How to complete this task -
Starting at the line that contains "theorem command_op (op" in the listing below, write out every line word for word until you have written the line that contains "bitsOf (c + n".

========================================

/-- Reading a pattern as two's complement is R8's formula on its number. -/
theorem sext_eq_signedField {n : Nat} (hn : 0 < n) (p : BitVec n) : sext p = signedField n p.toNat := by
  have double : 2 ^ n = 2 * 2 ^ (n - 1) := by rw [← pow_succ', Nat.sub_add_cancel hn]
  rw [sext, signedField, BitVec.toInt_eq_toNat_cond]
  by_cases negative : 2 ^ (n - 1) ≤ p.toNat
  · rw [if_neg (by omega), if_pos negative]
    push_cast
    rfl
  · rw [if_pos (by omega), if_neg negative]

theorem widthField_eq (w : Word) : widthField w = bitsOf w.toNat 4 7 := toNat_extractLsb_eq_bitsOf w 10 4

theorem lengthField_eq (w : Word) : lengthField w = lengthOf w.toNat :=
  congrArg (· + 1) (toNat_extractLsb_eq_bitsOf w 14 12)

theorem orderField_eq (w : Word) : orderField w = Stated.orderOf w.toNat := by
  simp only [orderField, Stated.orderOf, Machine.getLsbD_iff_bitsOf]

theorem seedField_eq (w : Word) : seedField w = (bitsOf w.toNat 16 1 == 1) := by
  rw [seedField, Bool.eq_iff_iff, Machine.getLsbD_iff_bitsOf, beq_iff_eq]

theorem exponentField_eq (w : Word) : exponentField w = exponentOf w.toNat := by
  rw [exponentField, sext_eq_signedField (by decide), toNat_extractLsb_eq_bitsOf]
  rfl

/-! ### The word of a command as a number (R71) -/

/-- R71's column "word" on plain numbers. -/
def Instr.wordNumber : Instr → Nat
  | .nop => 0x0
  | .twosDec n => 0x1 + n * 2 ^ 4
  | .twosEnc n => 0x2 + n * 2 ^ 4
  | .b2u len order => 0x3 + (len - 1) * 2 ^ 12 + orderBit order * 2 ^ 15
  | .u2b len order => 0x4 + (len - 1) * 2 ^ 12 + orderBit order * 2 ^ 15
  | .lin11Dec => 0x5
  | .lin11Enc e => 0x6 + (e % 32).toNat * 2 ^ 20
  | .ulin16Dec e => 0x7 + (e % 32).toNat * 2 ^ 20
  | .ulin16Enc e => 0x8 + (e % 32).toNat * 2 ^ 20
  | .vmodeDec => 0x9
  | .crcClr => 0xA
  | .crcUpd len seed => 0xB + (len - 1) * 2 ^ 12 + seed.toNat * 2 ^ 16

theorem orderBits_eq (order : ByteOrder) : orderBits order = BitVec.ofNat 32 (orderBit order) <<< 15 := by
  cases order <;> rfl

theorem seedBits_eq (seed : Bool) : seedBits seed = BitVec.ofNat 32 seed.toNat <<< 16 := by
  cases seed <;> rfl

theorem exponentBits_eq (e : Int) : exponentBits e = BitVec.ofNat 32 (e % 32).toNat <<< 20 := by
  rw [exponentBits, zext, ← BitVec.ofNat_toNat, wrap, BitVec.toNat_ofInt]
  rfl

theorem orderBit_lt (order : ByteOrder) : orderBit order < 2 := by cases order <;> decide

theorem lengthEncodable_iff {len : Nat} : lengthEncodable len = true ↔ 1 ≤ len ∧ len ≤ 8 := by
  simp only [lengthEncodable, Bool.and_eq_true, decide_eq_true_eq]

theorem exponentEncodable_iff {e : Int} : exponentEncodable e = true ↔ -16 ≤ e ∧ e ≤ 15 := by
  simp only [exponentEncodable, Bool.and_eq_true, decide_eq_true_eq]

/-- A field set above the bits of `a` adds its value at its place. -/
theorem toNat_or_field {a : Word} {x lo : Nat} (below : a.toNat < 2 ^ lo) (fits : x * 2 ^ lo < 2 ^ 32) :
    (a ||| BitVec.ofNat 32 x <<< lo).toNat = a.toNat + x * 2 ^ lo := by
  have hx : x < 2 ^ 32 := lt_of_le_of_lt (Nat.le_mul_of_pos_right x (by positivity)) fits
  rw [BitVec.toNat_or, BitVec.toNat_shiftLeft, BitVec.toNat_ofNat, Nat.mod_eq_of_lt hx, Nat.shiftLeft_eq,
    Nat.mod_eq_of_lt fits, mul_comm x, Nat.or_comm, ← Nat.two_pow_add_eq_or_of_lt below, Nat.add_comm]

theorem widthWord_toNat {n : Nat} (hn : widthEncodable n = true) (c : Word) (hc : c.toNat < 2 ^ 4) :
    (c ||| widthBits n).toNat = c.toNat + n * 2 ^ 4 := by
  have := of_decide_eq_true hn
  exact toNat_or_field hc (by omega)

theorem lengthWord_toNat {len : Nat} (hlen : lengthEncodable len = true) (c : Word) (hc : c.toNat < 2 ^ 12) :
    (c ||| lengthBits len).toNat = c.toNat + (len - 1) * 2 ^ 12 := by
  rw [lengthEncodable_iff] at hlen
  exact toNat_or_field hc (by omega)

theorem exponentWord_toNat (e : Int) (c : Word) (hc : c.toNat < 2 ^ 20) :
    (c ||| exponentBits e).toNat = c.toNat + (e % 32).toNat * 2 ^ 20 := by
  rw [exponentBits_eq]
  exact toNat_or_field hc (by omega)

theorem orderedWord_toNat {len : Nat} (hlen : lengthEncodable len = true) (order : ByteOrder) (c : Word)
    (hc : c.toNat < 2 ^ 12) :
    (c ||| lengthBits len ||| orderBits order).toNat = c.toNat + (len - 1) * 2 ^ 12 + orderBit order * 2 ^ 15 := by
  have low := lengthWord_toNat hlen c hc
  rw [lengthEncodable_iff] at hlen
  have := orderBit_lt order
  rw [orderBits_eq, toNat_or_field (by omega) (by omega), low]

theorem seededWord_toNat {len : Nat} (hlen : lengthEncodable len = true) (seed : Bool) (c : Word)
    (hc : c.toNat < 2 ^ 12) :
    (c ||| lengthBits len ||| seedBits seed).toNat = c.toNat + (len - 1) * 2 ^ 12 + seed.toNat * 2 ^ 16 := by
  have low := lengthWord_toNat hlen c hc
  rw [lengthEncodable_iff] at hlen
  have := seed.toNat_lt
  rw [seedBits_eq, toNat_or_field (by omega) (by omega), low]

theorem encode_toNat {i : Instr} (h : i.wellFormed = true) : (encode i).toNat = i.wordNumber := by
  cases i with
  | nop | lin11Dec | vmodeDec | crcClr => rfl
  | twosDec n | twosEnc n => exact widthWord_toNat h _ (by decide)
  | b2u len order | u2b len order => exact orderedWord_toNat h order _ (by decide)
  | lin11Enc e | ulin16Dec e | ulin16Enc e => exact exponentWord_toNat e _ (by decide)
  | crcUpd len seed => exact seededWord_toNat h seed _ (by decide)

/-! ### Selecting a row (R67) -/

/-- The word selects the operation's row: `(w & mask) = match` (R67). -/
def Op.Selects (op : Op) (w : Word) : Prop := w &&& op.mask = op.pattern

theorem ofField_pattern (op : Op) : Op.ofField (op.pattern.extractLsb 3 0) = some op := by cases op <;> rfl

theorem mask_opField (op : Op) : op.mask.extractLsb 3 0 = BitVec.allOnes 4 := by cases op <;> rfl

theorem opField_of_selects {op : Op} {w : Word} (h : op.Selects w) : w.extractLsb 3 0 = op.pattern.extractLsb 3 0 := by
  rw [← h, BitVec.extractLsb_and, mask_opField, BitVec.and_allOnes]

theorem decode_of_selects {op : Op} {w : Word} (h : op.Selects w) : decode w = .ok (op.command w) := by
  simp only [decode, opField_of_selects h, ofField_pattern]
  exact if_pos h

theorem command_op (op : Op) (w : Word) : (op.command w).op = op := by cases op <;> rfl

/-- A word decodes to a command exactly when it selects the row of its operation and the row's fields are its operands. -/
theorem decode_eq_ok_iff {w : Word} {i : Instr} : decode w = .ok i ↔ i.op.Selects w ∧ i.op.command w = i := by
  constructor
  · intro h
    unfold decode at h
    split at h
    · cases h
    · split_ifs at h with selected
      cases h
      rw [command_op]
      exact ⟨selected, rfl⟩
  · rintro ⟨selected, hi⟩
    rw [decode_of_selects selected, hi]

/-! ### Decoding the word of a command (R71) -/

theorem encode_selects {i : Instr} (h : i.wellFormed = true) : i.op.Selects (encode i) := by
  cases i with
  | nop => exact Laws.WordShape.nop h
  | twosDec n => exact Laws.WordShape.twosDec n h
  | twosEnc n => exact Laws.WordShape.twosEnc n h
  | b2u len order => exact Laws.WordShape.b2u len order h
  | u2b len order => exact Laws.WordShape.u2b len order h
  | lin11Dec => exact Laws.WordShape.lin11Dec h
  | lin11Enc e => exact Laws.WordShape.lin11Enc e h
  | ulin16Dec e => exact Laws.WordShape.ulin16Dec e h
  | ulin16Enc e => exact Laws.WordShape.ulin16Enc e h
  | vmodeDec => exact Laws.WordShape.vmodeDec h
  | crcClr => exact Laws.WordShape.crcClr h
  | crcUpd len seed => exact Laws.WordShape.crcUpd len seed h

/-- A field of a sum of fields: what lies below it and what lies above it do not matter. -/
theorem bitsOf_field {below x lo len : Nat} (above : Nat) (hbelow : below < 2 ^ lo) (hx : x < 2 ^ len) :
    bitsOf (below + x * 2 ^ lo + above * 2 ^ (lo + len)) lo len = x := by
  have shift : below + x * 2 ^ lo + above * 2 ^ (lo + len) = below + (x + above * 2 ^ len) * 2 ^ lo := by ring
  rw [bitsOf, shift, Nat.add_mul_div_right _ _ (by positivity), Nat.div_eq_of_lt hbelow, Nat.zero_add,
    Nat.add_mul_mod_self_right, Nat.mod_eq_of_lt hx]

theorem bitsOf_topField {below x lo : Nat} (len : Nat) (hbelow : below < 2 ^ lo) (hx : x < 2 ^ len) :
    bitsOf (below + x * 2 ^ lo) lo len = x := by
  simpa using bitsOf_field 0 hbelow hx

theorem widthOf_word {n : Nat} (hn : widthEncodable n = true) {c : Nat} (hc : c < 2 ^ 4) :
    bitsOf (c + n * 2 ^ 4) 4 7 = n :=
  bitsOf_topField 7 hc (Nat.lt_succ_of_le (of_decide_eq_true hn))

theorem exponentOf_word {e : Int} (he : exponentEncodable e = true) {c : Nat} (hc : c < 2 ^ 20) :
    exponentOf (c + (e % 32).toNat * 2 ^ 20) = e := by
  rw [exponentEncodable_iff] at he
  rw [exponentOf, bitsOf_topField 5 hc (by omega), signedField]
  split_ifs <;> omega

theorem lengthOf_word {len : Nat} (hlen : lengthEncodable len = true) {c : Nat} (hc : c < 2 ^ 12) (above : Nat) :
    lengthOf (c + (len - 1) * 2 ^ 12 + above * 2 ^ 15) = len := by
  rw [lengthEncodable_iff] at hlen
  rw [lengthOf, bitsOf_field (len := 3) above hc (by omega)]
  omega

theorem orderOf_word {len : Nat} (hlen : lengthEncodable len = true) {c : Nat} (hc : c < 2 ^ 12) (order : ByteOrder) :
    Stated.orderOf (c + (len - 1) * 2 ^ 12 + orderBit order * 2 ^ 15) = order := by
  rw [lengthEncodable_iff] at hlen
  rw [Stated.orderOf, bitsOf_topField 1 (by omega) (orderBit_lt order)]
  cases order <;> rfl

theorem seedOf_word {len : Nat} (hlen : lengthEncodable len = true) {c : Nat} (hc : c < 2 ^ 12) (seed : Bool) :
    (bitsOf (c + (len - 1) * 2 ^ 12 + seed.toNat * 2 ^ 16) 16 1 == 1) = seed := by
  rw [lengthEncodable_iff] at hlen
  rw [bitsOf_topField 1 (by omega) seed.toNat_lt]
  cases seed <;> rfl

theorem command_encode {i : Instr} (h : i.wellFormed = true) : i.op.command (encode i) = i := by
  have word := encode_toNat h
  cases i with
  | nop | lin11Dec | vmodeDec | crcClr => rfl
  | twosDec n | twosEnc n =>
    simp only [Instr.op, Op.command, widthField_eq, word, Instr.wordNumber]
    rw [widthOf_word h (by decide)]
  | b2u len order | u2b len order =>
    simp only [Instr.op, Op.command, lengthField_eq, orderField_eq, word, Instr.wordNumber]
    rw [lengthOf_word h (by decide), orderOf_word h (by decide)]
  | lin11Enc e | ulin16Dec e | ulin16Enc e =>
    simp only [Instr.op, Op.command, exponentField_eq, word, Instr.wordNumber]
    rw [exponentOf_word h (by decide)]
  | crcUpd len seed =>
    simp only [Instr.op, Op.command, lengthField_eq, seedField_eq, word, Instr.wordNumber]
    rw [seedOf_word h (by decide), show seed.toNat * 2 ^ 16 = 2 * seed.toNat * 2 ^ 15 by omega,
      lengthOf_word h (by decide)]

theorem decode_encode {i : Instr} (h : i.wellFormed = true) : decode (encode i) = .ok i :=
  decode_eq_ok_iff.2 ⟨encode_selects h, command_encode h⟩

/-! ### Encoding the command of a word (R67, R69) -/

/-- A field read off a word and put back in its place. -/
theorem field_in_place (w : Word) (lo len : Nat) :
    BitVec.ofNat 32 (bitsOf w.toNat lo len) <<< lo = w &&& BitVec.ofNat 32 (2 ^ len - 1) <<< lo := by
  apply BitVec.eq_of_getLsbD_eq
  intro k _
  rw [BitVec.getLsbD_and, BitVec.getLsbD_shiftLeft, BitVec.getLsbD_shiftLeft, BitVec.getLsbD_ofNat, BitVec.getLsbD_ofNat,
    bitsOf, Nat.testBit_mod_two_pow, Nat.testBit_div_two_pow, Nat.testBit_two_pow_sub_one, BitVec.testBit_toNat]
  by_cases below : k < lo
  · simp [below]
  · rw [Nat.sub_add_cancel (Nat.le_of_not_lt below)]
    ac_rfl

theorem bitsOf_lt (x lo len : Nat) : bitsOf x lo len < 2 ^ len := Nat.mod_lt _ (by positivity)

theorem orderBit_orderOf (x : Nat) : orderBit (Stated.orderOf x) = bitsOf x 15 1 := by
  have := bitsOf_lt x 15 1
  unfold Stated.orderOf
  split_ifs with h
  · exact h.symm
  · simp only [orderBit]; omega

theorem toNat_seedOf (x : Nat) : (bitsOf x 16 1 == 1).toNat = bitsOf x 16 1 := by
  have := bitsOf_lt x 16 1
  by_cases h : bitsOf x 16 1 = 1
  · rw [h]; rfl
  · rw [beq_false_of_ne h, Bool.toNat_false]; omega

theorem exponentOf_emod (x : Nat) : (exponentOf x % 32).toNat = bitsOf x 20 5 := by
  have := bitsOf_lt x 20 5
  unfold exponentOf signedField
  split_ifs <;> omega

theorem widthBits_widthField (w : Word) : widthBits (widthField w) = w &&& 0x7F0 := by
  rw [widthField_eq]
  exact field_in_place w 4 7

theorem lengthBits_lengthField (w : Word) : lengthBits (lengthField w) = w &&& 0x7000 := by
  rw [lengthField_eq]
  exact field_in_place w 12 3

theorem orderBits_orderField (w : Word) : orderBits (orderField w) = w &&& 0x8000 := by
  rw [orderField_eq, orderBits_eq, orderBit_orderOf]
  exact field_in_place w 15 1

theorem seedBits_seedField (w : Word) : seedBits (seedField w) = w &&& 0x10000 := by
  rw [seedField_eq, seedBits_eq, toNat_seedOf]
  exact field_in_place w 16 1

theorem exponentBits_exponentField (w : Word) : exponentBits (exponentField w) = w &&& 0x1F00000 := by
  rw [exponentField_eq, exponentBits_eq, exponentOf_emod]
  exact field_in_place w 20 5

========================================

Result of the task -
theorem command_op (op : Op) (w : Word) : (op.command w).op = op := by cases op <;> rfl

/-- A word decodes to a command exactly when it selects the row of its operation and the row's fields are its operands. -/
theorem decode_eq_ok_iff {w : Word} {i : Instr} : decode w = .ok i ↔ i.op.Selects w ∧ i.op.command w = i := by
  constructor
  · intro h
    unfold decode at h
    split at h
    · cases h
    · split_ifs at h with selected
      cases h
      rw [command_op]
      exact ⟨selected, rfl⟩
  · rintro ⟨selected, hi⟩
    rw [decode_of_selects selected, hi]

/-! ### Decoding the word of a command (R71) -/

theorem encode_selects {i : Instr} (h : i.wellFormed = true) : i.op.Selects (encode i) := by
  cases i with
  | nop => exact Laws.WordShape.nop h
  | twosDec n => exact Laws.WordShape.twosDec n h
  | twosEnc n => exact Laws.WordShape.twosEnc n h
  | b2u len order => exact Laws.WordShape.b2u len order h
  | u2b len order => exact Laws.WordShape.u2b len order h
  | lin11Dec => exact Laws.WordShape.lin11Dec h
  | lin11Enc e => exact Laws.WordShape.lin11Enc e h
  | ulin16Dec e => exact Laws.WordShape.ulin16Dec e h
  | ulin16Enc e => exact Laws.WordShape.ulin16Enc e h
  | vmodeDec => exact Laws.WordShape.vmodeDec h
  | crcClr => exact Laws.WordShape.crcClr h
  | crcUpd len seed => exact Laws.WordShape.crcUpd len seed h

/-- A field of a sum of fields: what lies below it and what lies above it do not matter. -/
theorem bitsOf_field {below x lo len : Nat} (above : Nat) (hbelow : below < 2 ^ lo) (hx : x < 2 ^ len) :
    bitsOf (below + x * 2 ^ lo + above * 2 ^ (lo + len)) lo len = x := by
  have shift : below + x * 2 ^ lo + above * 2 ^ (lo + len) = below + (x + above * 2 ^ len) * 2 ^ lo := by ring
  rw [bitsOf, shift, Nat.add_mul_div_right _ _ (by positivity), Nat.div_eq_of_lt hbelow, Nat.zero_add,
    Nat.add_mul_mod_self_right, Nat.mod_eq_of_lt hx]

theorem bitsOf_topField {below x lo : Nat} (len : Nat) (hbelow : below < 2 ^ lo) (hx : x < 2 ^ len) :
    bitsOf (below + x * 2 ^ lo) lo len = x := by
  simpa using bitsOf_field 0 hbelow hx

theorem widthOf_word {n : Nat} (hn : widthEncodable n = true) {c : Nat} (hc : c < 2 ^ 4) :
    bitsOf (c + n * 2 ^ 4) 4 7 = n :=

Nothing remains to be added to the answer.